§ Exercise goal:
Give again, word for word, every line below from the one that has "decomp ⟨254, 0, 0, 0⟩" through the one that has "def midFrame (stage", both included, and no others.

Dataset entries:
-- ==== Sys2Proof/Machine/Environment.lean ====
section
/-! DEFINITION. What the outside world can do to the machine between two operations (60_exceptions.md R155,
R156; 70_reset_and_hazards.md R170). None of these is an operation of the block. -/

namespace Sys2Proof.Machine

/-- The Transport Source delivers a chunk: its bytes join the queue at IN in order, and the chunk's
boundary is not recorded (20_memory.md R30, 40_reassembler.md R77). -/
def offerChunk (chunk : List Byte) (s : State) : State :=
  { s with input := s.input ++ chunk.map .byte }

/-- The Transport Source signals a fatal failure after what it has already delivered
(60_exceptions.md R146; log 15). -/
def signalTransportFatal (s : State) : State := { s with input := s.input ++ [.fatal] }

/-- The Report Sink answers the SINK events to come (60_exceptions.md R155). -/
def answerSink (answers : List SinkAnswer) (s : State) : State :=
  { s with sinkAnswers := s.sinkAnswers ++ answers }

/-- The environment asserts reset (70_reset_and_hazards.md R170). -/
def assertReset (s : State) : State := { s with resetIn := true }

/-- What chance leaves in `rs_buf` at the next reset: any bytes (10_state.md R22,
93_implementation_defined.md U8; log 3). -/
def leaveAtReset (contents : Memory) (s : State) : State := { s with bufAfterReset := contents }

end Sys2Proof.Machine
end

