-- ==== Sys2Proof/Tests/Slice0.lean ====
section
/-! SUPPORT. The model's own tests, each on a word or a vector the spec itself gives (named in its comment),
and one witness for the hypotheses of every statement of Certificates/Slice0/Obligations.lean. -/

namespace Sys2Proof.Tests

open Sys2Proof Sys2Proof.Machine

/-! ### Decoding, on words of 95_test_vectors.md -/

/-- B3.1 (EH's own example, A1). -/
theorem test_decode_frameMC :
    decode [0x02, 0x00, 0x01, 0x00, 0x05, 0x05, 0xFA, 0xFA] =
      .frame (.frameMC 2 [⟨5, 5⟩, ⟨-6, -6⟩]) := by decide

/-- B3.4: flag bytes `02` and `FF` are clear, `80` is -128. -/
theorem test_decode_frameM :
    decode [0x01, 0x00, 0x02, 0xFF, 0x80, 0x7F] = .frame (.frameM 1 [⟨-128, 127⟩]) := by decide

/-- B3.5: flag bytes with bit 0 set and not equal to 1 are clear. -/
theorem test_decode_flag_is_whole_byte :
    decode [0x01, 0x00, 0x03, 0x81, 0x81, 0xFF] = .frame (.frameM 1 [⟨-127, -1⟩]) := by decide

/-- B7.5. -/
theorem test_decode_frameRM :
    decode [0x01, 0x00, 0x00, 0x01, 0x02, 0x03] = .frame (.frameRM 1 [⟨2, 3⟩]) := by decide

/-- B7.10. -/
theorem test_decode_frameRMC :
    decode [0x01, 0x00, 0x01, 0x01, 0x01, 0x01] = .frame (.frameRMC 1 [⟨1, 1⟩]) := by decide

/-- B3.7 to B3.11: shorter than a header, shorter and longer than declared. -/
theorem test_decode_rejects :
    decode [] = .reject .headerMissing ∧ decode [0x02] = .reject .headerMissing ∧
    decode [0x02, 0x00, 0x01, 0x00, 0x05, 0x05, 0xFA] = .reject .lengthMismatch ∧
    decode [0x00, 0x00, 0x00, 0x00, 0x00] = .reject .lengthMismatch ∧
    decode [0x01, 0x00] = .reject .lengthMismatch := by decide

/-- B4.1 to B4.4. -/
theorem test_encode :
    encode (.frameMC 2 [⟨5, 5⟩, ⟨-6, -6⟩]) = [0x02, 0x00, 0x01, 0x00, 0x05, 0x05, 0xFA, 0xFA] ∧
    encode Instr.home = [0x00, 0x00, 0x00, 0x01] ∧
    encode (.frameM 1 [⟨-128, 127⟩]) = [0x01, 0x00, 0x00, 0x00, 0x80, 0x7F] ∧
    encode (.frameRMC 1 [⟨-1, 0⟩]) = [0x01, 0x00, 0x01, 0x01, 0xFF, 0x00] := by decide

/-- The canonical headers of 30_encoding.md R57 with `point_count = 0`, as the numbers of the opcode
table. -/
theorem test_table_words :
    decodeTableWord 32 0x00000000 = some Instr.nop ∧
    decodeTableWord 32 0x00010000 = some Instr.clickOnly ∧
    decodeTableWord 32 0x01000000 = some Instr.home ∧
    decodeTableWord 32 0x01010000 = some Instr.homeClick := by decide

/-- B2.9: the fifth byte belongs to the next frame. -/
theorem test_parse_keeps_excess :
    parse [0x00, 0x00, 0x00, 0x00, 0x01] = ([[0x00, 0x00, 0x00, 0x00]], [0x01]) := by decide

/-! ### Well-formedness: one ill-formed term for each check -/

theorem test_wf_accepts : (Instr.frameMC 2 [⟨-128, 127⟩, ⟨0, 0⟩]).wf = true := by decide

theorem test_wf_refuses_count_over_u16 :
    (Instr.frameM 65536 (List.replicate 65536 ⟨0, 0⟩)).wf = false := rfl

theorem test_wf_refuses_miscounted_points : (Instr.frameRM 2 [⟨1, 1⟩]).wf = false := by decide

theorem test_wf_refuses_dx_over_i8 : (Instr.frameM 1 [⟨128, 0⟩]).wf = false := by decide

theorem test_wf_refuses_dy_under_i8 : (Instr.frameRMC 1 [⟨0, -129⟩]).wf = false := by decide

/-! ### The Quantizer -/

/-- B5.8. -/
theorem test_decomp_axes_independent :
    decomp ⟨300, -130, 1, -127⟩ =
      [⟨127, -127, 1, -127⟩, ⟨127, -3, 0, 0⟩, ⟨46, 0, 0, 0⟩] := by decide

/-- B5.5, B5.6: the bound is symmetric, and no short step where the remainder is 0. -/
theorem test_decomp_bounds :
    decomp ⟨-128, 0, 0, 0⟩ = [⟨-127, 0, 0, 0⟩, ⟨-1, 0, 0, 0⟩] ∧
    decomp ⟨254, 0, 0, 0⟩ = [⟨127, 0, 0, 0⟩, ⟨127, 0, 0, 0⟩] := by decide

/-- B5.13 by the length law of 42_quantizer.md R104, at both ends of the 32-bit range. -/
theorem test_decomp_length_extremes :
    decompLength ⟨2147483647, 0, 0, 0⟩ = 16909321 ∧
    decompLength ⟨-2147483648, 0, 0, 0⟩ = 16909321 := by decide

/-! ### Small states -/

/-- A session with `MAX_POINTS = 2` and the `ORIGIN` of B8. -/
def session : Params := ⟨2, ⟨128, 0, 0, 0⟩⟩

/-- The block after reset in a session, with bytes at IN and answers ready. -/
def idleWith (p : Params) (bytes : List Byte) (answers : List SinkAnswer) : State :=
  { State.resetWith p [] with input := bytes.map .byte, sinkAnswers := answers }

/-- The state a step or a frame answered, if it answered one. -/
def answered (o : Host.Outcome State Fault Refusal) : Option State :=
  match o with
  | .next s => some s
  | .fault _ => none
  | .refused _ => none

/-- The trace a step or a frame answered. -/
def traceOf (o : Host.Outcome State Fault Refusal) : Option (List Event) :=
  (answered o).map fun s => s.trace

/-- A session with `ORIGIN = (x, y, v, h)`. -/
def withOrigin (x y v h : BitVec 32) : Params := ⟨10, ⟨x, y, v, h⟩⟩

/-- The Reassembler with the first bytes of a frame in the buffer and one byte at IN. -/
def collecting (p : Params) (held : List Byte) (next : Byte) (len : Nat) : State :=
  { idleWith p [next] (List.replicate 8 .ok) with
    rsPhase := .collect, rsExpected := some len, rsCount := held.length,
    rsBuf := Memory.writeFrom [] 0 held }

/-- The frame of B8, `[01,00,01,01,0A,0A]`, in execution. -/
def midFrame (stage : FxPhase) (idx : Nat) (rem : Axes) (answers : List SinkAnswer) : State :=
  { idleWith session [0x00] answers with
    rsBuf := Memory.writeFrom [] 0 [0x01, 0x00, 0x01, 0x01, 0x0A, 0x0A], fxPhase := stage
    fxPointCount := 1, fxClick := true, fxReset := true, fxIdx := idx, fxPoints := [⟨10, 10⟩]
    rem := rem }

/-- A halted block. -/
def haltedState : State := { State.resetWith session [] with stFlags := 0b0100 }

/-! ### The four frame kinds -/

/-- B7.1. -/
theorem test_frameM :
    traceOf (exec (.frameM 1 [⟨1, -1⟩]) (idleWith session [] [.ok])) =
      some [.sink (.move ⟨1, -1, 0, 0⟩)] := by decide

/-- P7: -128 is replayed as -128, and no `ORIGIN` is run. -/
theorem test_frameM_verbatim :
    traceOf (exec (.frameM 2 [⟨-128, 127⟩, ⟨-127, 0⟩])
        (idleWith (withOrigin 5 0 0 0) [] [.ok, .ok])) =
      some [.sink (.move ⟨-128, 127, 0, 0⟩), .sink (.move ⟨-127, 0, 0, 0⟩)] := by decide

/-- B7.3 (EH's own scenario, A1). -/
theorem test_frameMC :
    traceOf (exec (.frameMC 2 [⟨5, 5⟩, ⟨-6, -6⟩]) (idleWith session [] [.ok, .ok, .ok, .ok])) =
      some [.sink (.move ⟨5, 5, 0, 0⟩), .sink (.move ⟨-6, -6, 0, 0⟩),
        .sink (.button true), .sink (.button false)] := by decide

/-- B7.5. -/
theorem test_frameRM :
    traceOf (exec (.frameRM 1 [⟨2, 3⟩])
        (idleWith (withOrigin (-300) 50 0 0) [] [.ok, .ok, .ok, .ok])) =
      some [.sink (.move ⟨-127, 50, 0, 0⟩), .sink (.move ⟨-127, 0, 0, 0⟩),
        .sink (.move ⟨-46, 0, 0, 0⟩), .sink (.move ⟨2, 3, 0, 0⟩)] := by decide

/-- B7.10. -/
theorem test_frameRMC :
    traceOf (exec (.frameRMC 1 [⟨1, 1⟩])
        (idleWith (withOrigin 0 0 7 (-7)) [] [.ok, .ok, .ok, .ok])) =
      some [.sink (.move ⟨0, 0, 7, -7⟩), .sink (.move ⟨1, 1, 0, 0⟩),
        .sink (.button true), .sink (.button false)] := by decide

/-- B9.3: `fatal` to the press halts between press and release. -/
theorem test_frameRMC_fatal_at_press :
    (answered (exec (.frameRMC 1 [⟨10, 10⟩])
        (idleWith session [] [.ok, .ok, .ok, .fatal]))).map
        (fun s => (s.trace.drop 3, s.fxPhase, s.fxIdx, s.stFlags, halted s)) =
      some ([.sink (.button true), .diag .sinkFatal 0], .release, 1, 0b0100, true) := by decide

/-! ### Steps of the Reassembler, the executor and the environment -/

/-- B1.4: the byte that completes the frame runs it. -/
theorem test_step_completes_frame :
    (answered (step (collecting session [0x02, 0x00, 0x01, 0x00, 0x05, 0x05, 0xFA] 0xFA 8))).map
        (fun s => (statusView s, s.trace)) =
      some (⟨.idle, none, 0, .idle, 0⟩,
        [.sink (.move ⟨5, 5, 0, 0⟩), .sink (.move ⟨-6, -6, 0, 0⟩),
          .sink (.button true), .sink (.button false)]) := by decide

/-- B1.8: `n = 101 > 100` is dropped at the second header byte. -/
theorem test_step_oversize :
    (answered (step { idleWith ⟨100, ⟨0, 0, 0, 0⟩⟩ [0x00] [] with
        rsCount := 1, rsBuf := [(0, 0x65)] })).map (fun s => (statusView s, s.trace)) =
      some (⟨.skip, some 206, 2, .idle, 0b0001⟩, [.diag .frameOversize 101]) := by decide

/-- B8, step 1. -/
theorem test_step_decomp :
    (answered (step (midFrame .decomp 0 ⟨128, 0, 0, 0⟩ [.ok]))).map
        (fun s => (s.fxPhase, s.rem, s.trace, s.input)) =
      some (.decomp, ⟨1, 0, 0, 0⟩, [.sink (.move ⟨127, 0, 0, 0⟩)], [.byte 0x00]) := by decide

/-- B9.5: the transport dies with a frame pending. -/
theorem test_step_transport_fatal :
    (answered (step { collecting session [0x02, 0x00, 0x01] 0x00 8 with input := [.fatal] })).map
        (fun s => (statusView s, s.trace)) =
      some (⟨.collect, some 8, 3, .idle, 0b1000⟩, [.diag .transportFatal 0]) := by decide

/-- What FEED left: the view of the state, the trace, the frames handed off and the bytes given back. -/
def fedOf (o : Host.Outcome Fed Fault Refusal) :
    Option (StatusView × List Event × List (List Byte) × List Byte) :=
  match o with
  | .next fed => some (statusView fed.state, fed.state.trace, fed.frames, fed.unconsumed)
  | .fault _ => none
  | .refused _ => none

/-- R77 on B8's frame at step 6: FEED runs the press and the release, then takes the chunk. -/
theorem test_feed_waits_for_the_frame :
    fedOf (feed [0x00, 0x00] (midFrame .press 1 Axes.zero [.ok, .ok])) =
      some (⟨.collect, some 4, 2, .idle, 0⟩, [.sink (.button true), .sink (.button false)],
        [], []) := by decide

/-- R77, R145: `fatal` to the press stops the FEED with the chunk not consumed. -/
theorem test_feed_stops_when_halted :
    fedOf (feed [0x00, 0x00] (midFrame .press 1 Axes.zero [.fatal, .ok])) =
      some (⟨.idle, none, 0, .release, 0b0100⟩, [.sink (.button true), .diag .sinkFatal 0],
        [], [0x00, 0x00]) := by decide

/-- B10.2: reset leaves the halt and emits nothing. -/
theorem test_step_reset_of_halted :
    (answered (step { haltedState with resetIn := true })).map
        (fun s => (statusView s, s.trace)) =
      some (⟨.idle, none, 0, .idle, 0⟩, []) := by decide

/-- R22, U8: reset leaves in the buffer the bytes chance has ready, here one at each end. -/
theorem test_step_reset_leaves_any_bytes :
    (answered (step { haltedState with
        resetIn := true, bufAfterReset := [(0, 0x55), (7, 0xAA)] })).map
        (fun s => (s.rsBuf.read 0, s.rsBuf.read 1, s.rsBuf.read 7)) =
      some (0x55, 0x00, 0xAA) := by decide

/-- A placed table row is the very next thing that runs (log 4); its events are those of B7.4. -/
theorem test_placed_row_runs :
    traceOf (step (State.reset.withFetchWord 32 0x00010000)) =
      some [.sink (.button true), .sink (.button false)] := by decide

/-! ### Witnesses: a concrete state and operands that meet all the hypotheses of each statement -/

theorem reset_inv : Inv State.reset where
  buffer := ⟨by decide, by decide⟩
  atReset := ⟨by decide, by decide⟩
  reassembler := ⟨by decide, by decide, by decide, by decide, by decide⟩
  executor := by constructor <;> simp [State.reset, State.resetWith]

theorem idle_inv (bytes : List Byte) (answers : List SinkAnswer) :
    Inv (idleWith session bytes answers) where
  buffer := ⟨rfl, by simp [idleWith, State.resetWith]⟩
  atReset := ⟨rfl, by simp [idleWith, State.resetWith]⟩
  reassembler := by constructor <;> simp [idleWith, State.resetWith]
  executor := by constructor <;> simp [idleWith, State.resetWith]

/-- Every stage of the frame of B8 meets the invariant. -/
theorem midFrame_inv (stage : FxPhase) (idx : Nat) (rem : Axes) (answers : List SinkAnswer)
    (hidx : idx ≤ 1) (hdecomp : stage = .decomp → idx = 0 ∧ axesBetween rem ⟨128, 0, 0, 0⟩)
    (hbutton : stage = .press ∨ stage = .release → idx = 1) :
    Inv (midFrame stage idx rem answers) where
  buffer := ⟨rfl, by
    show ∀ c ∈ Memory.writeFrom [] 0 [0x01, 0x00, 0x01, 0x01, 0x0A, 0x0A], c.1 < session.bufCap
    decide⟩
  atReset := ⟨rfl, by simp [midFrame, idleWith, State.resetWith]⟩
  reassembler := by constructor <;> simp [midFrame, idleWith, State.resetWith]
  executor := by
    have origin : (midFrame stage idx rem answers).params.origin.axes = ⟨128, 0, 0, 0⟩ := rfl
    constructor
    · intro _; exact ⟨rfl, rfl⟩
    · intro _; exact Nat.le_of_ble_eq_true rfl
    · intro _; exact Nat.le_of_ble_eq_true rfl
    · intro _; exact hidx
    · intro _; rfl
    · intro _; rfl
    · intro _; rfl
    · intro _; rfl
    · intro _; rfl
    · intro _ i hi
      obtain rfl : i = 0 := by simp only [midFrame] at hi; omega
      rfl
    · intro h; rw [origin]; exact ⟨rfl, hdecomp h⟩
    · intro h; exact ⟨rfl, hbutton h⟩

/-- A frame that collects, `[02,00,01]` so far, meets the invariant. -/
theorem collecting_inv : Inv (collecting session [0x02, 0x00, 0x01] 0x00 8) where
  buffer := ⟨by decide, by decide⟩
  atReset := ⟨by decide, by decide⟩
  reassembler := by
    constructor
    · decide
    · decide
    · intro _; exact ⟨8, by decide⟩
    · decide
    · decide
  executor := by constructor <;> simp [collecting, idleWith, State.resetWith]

§ Solved exercise:
    decomp ⟨254, 0, 0, 0⟩ = [⟨127, 0, 0, 0⟩, ⟨127, 0, 0, 0⟩] := by decide

/-- B5.13 by the length law of 42_quantizer.md R104, at both ends of the 32-bit range. -/
theorem test_decomp_length_extremes :
    decompLength ⟨2147483647, 0, 0, 0⟩ = 16909321 ∧
    decompLength ⟨-2147483648, 0, 0, 0⟩ = 16909321 := by decide

/-! ### Small states -/

/-- A session with `MAX_POINTS = 2` and the `ORIGIN` of B8. -/
def session : Params := ⟨2, ⟨128, 0, 0, 0⟩⟩

/-- The block after reset in a session, with bytes at IN and answers ready. -/
def idleWith (p : Params) (bytes : List Byte) (answers : List SinkAnswer) : State :=
  { State.resetWith p [] with input := bytes.map .byte, sinkAnswers := answers }

/-- The state a step or a frame answered, if it answered one. -/
def answered (o : Host.Outcome State Fault Refusal) : Option State :=
  match o with
  | .next s => some s
  | .fault _ => none
  | .refused _ => none

/-- The trace a step or a frame answered. -/
def traceOf (o : Host.Outcome State Fault Refusal) : Option (List Event) :=
  (answered o).map fun s => s.trace

/-- A session with `ORIGIN = (x, y, v, h)`. -/
def withOrigin (x y v h : BitVec 32) : Params := ⟨10, ⟨x, y, v, h⟩⟩

/-- The Reassembler with the first bytes of a frame in the buffer and one byte at IN. -/
def collecting (p : Params) (held : List Byte) (next : Byte) (len : Nat) : State :=
  { idleWith p [next] (List.replicate 8 .ok) with
    rsPhase := .collect, rsExpected := some len, rsCount := held.length,
    rsBuf := Memory.writeFrom [] 0 held }

/-- The frame of B8, `[01,00,01,01,0A,0A]`, in execution. -/
def midFrame (stage : FxPhase) (idx : Nat) (rem : Axes) (answers : List SinkAnswer) : State :=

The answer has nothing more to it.